Collected data:
====================

theorem execStatus_k (hK : Loose 0x200 K) {s : State} (h : K s) :
    ∃ z, execStatus s = .next z ∧ K z := by
  unfold execStatus
  refine ⟨_, rfl, ?_⟩
  try dsimp only
  repeat' first
    | with_reducible assumption
    | with_reducible refine State.spiEarly_k (hK.mono (by decide)) ?_ _
    | with_reducible refine State.spiAnswer_k (hK.mono (by decide)) ?_ _ _
    | with_reducible refine ite_k ?_ ?_

theorem execRead_k (hK : Loose 0x10000000001e600000000000000000200000000000000000000000000000000000000000000000000000000000000000000000000000000000000000000000000000000000000000000000000401080090800fd0 K) {s : State} (h : K s) (a : BitVec 40) (len : Fin 64) :
    ∃ z, execRead a len s = .next z ∧ K z := by
  unfold execRead
  refine ⟨_, rfl, ?_⟩
  try dsimp only
  repeat' first
    | with_reducible assumption
    | with_reducible refine State.spiRead_k (hK.mono (by decide)) ?_ _ _ _ _ ?_
    | intro _ _ _
    | intro _ _
    | with_reducible refine State.readPriv_k (hK.mono (by decide)) ?_ _ _ _

theorem execUread_k (hK : Loose 0x1e600000000000000000200000000000000000000000000000000000000000000000000000000000000000000000000000000000000000000000000000000000000000000000000001080090800fd0 K) {s : State} (h : K s) (x : BitVec 24) (len : Fin 64) :
    ∃ z, execUread x len s = .next z ∧ K z := by
  unfold execUread
  refine ⟨_, rfl, ?_⟩
  try dsimp only
  repeat' first
    | with_reducible assumption
    | with_reducible refine State.spiRead_k (hK.mono (by decide)) ?_ _ _ _ _ ?_
    | intro _ _ _
    | intro _ _
    | with_reducible refine State.readOpen_k (hK.mono (by decide)) ?_ _ _

theorem execWrite_k (hK : Loose 0x8000400200000000b0055000000201e600c01c3c00080e0503c000807b81e0de000429000000000000007980000400000400000000008191fe200100000000000000000014000000009ffb1e00090003061a01a0b4087a7525f87333fac K) {s : State} (h : K s) (a : BitVec 40) (len : Fin 64) (ws : List Word) :
    ∃ z, execWrite a len ws s = .next z ∧ K z := by
  unfold execWrite
  refine ⟨_, rfl, ?_⟩
  try dsimp only
  repeat' first
    | with_reducible assumption
    | with_reducible refine State.spiEarly_k (hK.mono (by decide)) ?_ _
    | with_reducible refine State.answer_k (hK.mono (by decide)) ?_ _ _
    | with_reducible refine State.spiAnswer_k (hK.mono (by decide)) ?_ _ _
    | with_reducible refine State.writeRun_k (hK.mono (by decide)) ?_ _
    | with_reducible refine ite_k ?_ ?_
    | split
    | refine fst_k (by with_reducible assumption) ?_

theorem execQuad_k (hK : Loose 0x8000000000 K) {s : State} (h : K s) :
    ∃ z, execQuad s = .next z ∧ K z := by
  unfold execQuad
  refine ⟨_, rfl, ?_⟩
  try dsimp only
  repeat' first
    | with_reducible assumption
    | fail_if_no_progress with_reducible refine hK.build ?_ rfl

theorem execSingle_k (hK : Loose 0x8000000000 K) {s : State} (h : K s) :
    ∃ z, execSingle s = .next z ∧ K z := by
  unfold execSingle
  refine ⟨_, rfl, ?_⟩
  try dsimp only
  repeat' first
    | with_reducible assumption
    | fail_if_no_progress with_reducible refine hK.build ?_ rfl

theorem execTunnelGo_k (hK : Loose 0x8000400200000000b0055000000201e600c01c3c00080e0503c000807b81e0de000429000000000000007980000400000400000000008191fe200100000000000000000014000000009ffb1e00090003061a01a0b4087a7525f87333fac K) {s : State} (h : K s) (m : Master) (w : Word) :
    ∃ z, execTunnelGo m w s = .next z ∧ K z := by
  unfold execTunnelGo
  refine ⟨_, rfl, ?_⟩
  try dsimp only
  repeat' first
    | with_reducible assumption
    | with_reducible refine State.regWrite_k (hK.mono (by decide)) ?_ _ _ _ _

theorem execTunnelRequest_k (hK : Loose 0x8000400200000000b0055000000201e600c01c3c00080e0503c000807b81e0de000429000000000000007980000400000400000000008191fe200100000000000000000014000000009ffb1e00090003061a01a0b4087a75a5f97b33ffc K) {s : State} (h : K s) (unpriv write : Bool) (a : BitVec 40) (w : Word) :
    ∃ z, execTunnelRequest unpriv write a w s = .next z ∧ K z := by
  unfold execTunnelRequest
  refine ⟨_, rfl, ?_⟩
  try dsimp only
  repeat' first
    | with_reducible assumption
    | with_reducible refine State.writeOpen_k (hK.mono (by decide)) ?_ _ _ _
    | with_reducible refine State.readOpen_k (hK.mono (by decide)) ?_ _ _
    | with_reducible refine State.readPriv_k (hK.mono (by decide)) ?_ _ _ _
    | with_reducible refine State.answer_k (hK.mono (by decide)) ?_ _ _
    | with_reducible refine State.hostWrite_k (hK.mono (by decide)) ?_ _ _ _
    | with_reducible refine ite_k ?_ ?_
    | with_reducible refine foldl_k _ _ ?_ ?_
    | with_reducible refine foldl_fst_k _ _ _ ?_ ?_
    | intro _ _ _
    | split
    | refine fst_k (by with_reducible assumption) ?_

====================

● **EXERCISE**
Extract every line above containing the word "BitVec".

● **EXERCISE RESULT**
theorem execRead_k (hK : Loose 0x10000000001e600000000000000000200000000000000000000000000000000000000000000000000000000000000000000000000000000000000000000000000000000000000000000000000401080090800fd0 K) {s : State} (h : K s) (a : BitVec 40) (len : Fin 64) :
theorem execUread_k (hK : Loose 0x1e600000000000000000200000000000000000000000000000000000000000000000000000000000000000000000000000000000000000000000000000000000000000000000000001080090800fd0 K) {s : State} (h : K s) (x : BitVec 24) (len : Fin 64) :
theorem execWrite_k (hK : Loose 0x8000400200000000b0055000000201e600c01c3c00080e0503c000807b81e0de000429000000000000007980000400000400000000008191fe200100000000000000000014000000009ffb1e00090003061a01a0b4087a7525f87333fac K) {s : State} (h : K s) (a : BitVec 40) (len : Fin 64) (ws : List Word) :
theorem execTunnelRequest_k (hK : Loose 0x8000400200000000b0055000000201e600c01c3c00080e0503c000807b81e0de000429000000000000007980000400000400000000008191fe200100000000000000000014000000009ffb1e00090003061a01a0b4087a75a5f97b33ffc K) {s : State} (h : K s) (unpriv write : Bool) (a : BitVec 40) (w : Word) :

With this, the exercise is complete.